Schema Auto-Discovery with Apache Druid

Introduction

Apache Druid is a game-changer for real-time analytics. Its purpose-built architecture enables fast data ingestion, storage, and retrieval for analytical queries. Druid is one of the only products in the analytics database domain that features automatic schema discovery. This offers an unparalleled ability to adapt to diverse and ever-evolving data sources, removing the necessity for tedious manual schema definition and maintenance. This feature empowers users to focus on data analysis and insights rather than spending time and effort on managing and updating schemas.

In this blog post, we will set up a schema-less ingestion that allows for changes to the data to be automatically detected. We will also create messages, publish those topics to Kafka and ingest the messages into Druid. We will cover everything from setting up your Druid environment to ingesting streaming messages from Kafka to handle real-time data.

Automatic Schema Discovery in Druid

Auto schema detection is especially helpful for analytical databases for several reasons, including the following:

Flexibility: Analytical databases often deal with diverse and evolving data sources. With auto schema detection, the database can automatically adapt to different data structures and handle schema changes without requiring manual intervention from a DBA. This is particularly helpful for frequently changing, event-driven streaming data. The additional flexibility allows for efficient and agile data exploration and analysis.

Time-saving: Manually defining and maintaining schemas for every data source can be a time-consuming and error-prone process. Auto schema detection automates this task, saving time and effort for database administrators and data engineers.

Scalability: Analytical databases typically handle large volumes of data. Auto schema detection allows the database to handle varying data sizes and structures seamlessly. As new data sources are added or existing ones evolve, the database can dynamically adjust its schema detection capabilities, ensuring scalability without compromising performance.

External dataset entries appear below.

-- ==== Sys2Proof/Machine/State.lean ====
section
/-! DEFINITION. The state of one engine instance: exactly the tuple of spec/10_state.md R31, and two fields of the
model's own for the world around it (the events to come, and what host reads returned). -/

namespace Sys2Proof.Machine

/-- `PEND`, "the engine's single pending-operation slot" (R43). -/
inductive Pend where
  /-- Idle. -/
  | none
  /-- The S-box generation is pending. -/
  | gen
  /-- Command word `w` has been accepted and not yet executed. -/
  | cmd (w : Word32)
  deriving DecidableEq, Repr

/-- One event of the total order of R81: an ENGINE turn (R76), a host access (R72, R73, R75), or the platform's reset
input (R280). A host access names its size in bytes and its window offset. -/
inductive Event where
  /-- The ENGINE takes its turn: its step if one is enabled, nothing otherwise (R30). -/
  | engine
  /-- A host read of `size` bytes at window offset `off`. -/
  | read (size : Nat) (off : Offset)
  /-- A host write of `size` bytes at window offset `off`; `v` is the 32-bit word of an access of 4 bytes. -/
  | write (size : Nat) (off : Offset) (v : Word32)
  /-- The reset input is asserted. -/
  | reset
  deriving DecidableEq, Repr

/-- The causes of an error (R241, codes 0x1 to 0x8). -/
inductive ErrCause where
  | illegal
  | busy
  | noKey
  | keyLocked
  | range
  | trunc
  | shortKey
  | access
  deriving DecidableEq, Repr

/-- Why the machine would stop with a fault. It never does: an error "is recorded, not trapped" (R240), and
"No behaviour is `stuck`: every operation terminates" (93_implementation_defined.md). So the type has no
constructor, nobody raises it, and that is safe (log 21). -/
inductive Fault where
  deriving DecidableEq, Repr

/-- Why the model would refuse a step. -/
inductive Refusal where
  /-- A command without a meaning in the model. No arm of `exec` raises it: all fourteen have one. Safe. -/
  | notModelled (mnemonic : String)
  deriving DecidableEq, Repr

/-- The state of one engine instance (R31), and the model's own `inbox` and `replies`. -/
structure State where
  /-- `SBOX` (R32). -/
  sbox : SboxTable
  /-- `SBOX_VALID` (R33). -/
  sboxValid : Bool
  /-- `RK` (R34). -/
  rk : Schedule
  /-- `KEY_VALID` (R35). -/
  keyValid : Bool
  /-- `STATE` (R36). -/
  state : Block
  /-- `DIN` (R37). -/
  din : Block
  /-- `DIN_FILL` (R38), bit `k` for word `DINk`. -/
  dinFill : BitVec 4
  /-- `DOUT` (R39). -/
  dout : Block
  /-- `RES` (R40). -/
  res : Byte
  /-- `ERR` (R41), a 4-bit code. -/
  err : BitVec 4
  /-- `ERRINFO` (R42). -/
  errInfo : Word32
  /-- `PEND` (R43). -/
  pend : Pend
  /-- The model's own: the events still to come, oldest first (93_implementation_defined.md I14; log 2). -/
  inbox : List Event
  /-- The model's own: the words host reads have returned, newest first (log 6). -/
  replies : List Word32
  deriving DecidableEq, Repr

/-- The state right after reset (R31, R280): every element zero, except `PEND = Gen`. The two fields of the model's
own start empty (DESIGN CHOICE, log 5). -/
def State.reset : State where
  sbox := Vector.replicate 256 0x00#8
  sboxValid := false
  rk := Vector.replicate 176 0x00#8
  keyValid := false
  state := Vector.replicate 16 0x00#8
  din := Vector.replicate 16 0x00#8
  dinFill := 0b0000#4
  dout := Vector.replicate 16 0x00#8
  res := 0x00#8
  err := 0x0#4
  errInfo := 0x00000000#32
  pend := .gen
  inbox := []
  replies := []

end Sys2Proof.Machine
end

Ease of use: Auto schema detection simplifies the onboarding process for new data sources. Instead of requiring users to define the schema upfront, the database can automatically infer the structure and make the data available for analysis. This improves the usability of the analytical database and reduces the barrier to entry for users.

Data quality assurance: Auto schema detection can also help identify potential data quality issues. By analyzing the structure and patterns of the data, the database can highlight inconsistencies or anomalies that may require further investigation or cleansing. This ensures data accuracy and enhances the reliability of analytical insights.

Overall, auto schema detection in an analytical database streamlines the data ingestion process, accommodates diverse data sources, improves data exploration capabilities, and supports scalability in handling large volumes of data.

Prerequisites

To begin, you will need to install and configure Apache Druid on your local machine or server. Then install Kafka locally, write a Kafka producer to send messages, and set up the ingestion configuration in Druid to enable auto-schema detection.

Install Druid Locally

Download the latest Druid release from apache.org and extract the file.
From the terminal, change directories to the distribution directory, for example:

cd druid_26/distribution/target/apache-druid-27.0.0-SNAPSHOT

From the apache-druid-26.0.0 package root, run the following command to start the micro-quickstart configuration:

./bin/start-druid

This starts up instances of ZooKeeper and the Druid services
After the Druid services finish startup, open the web UI at http://localhost:8888.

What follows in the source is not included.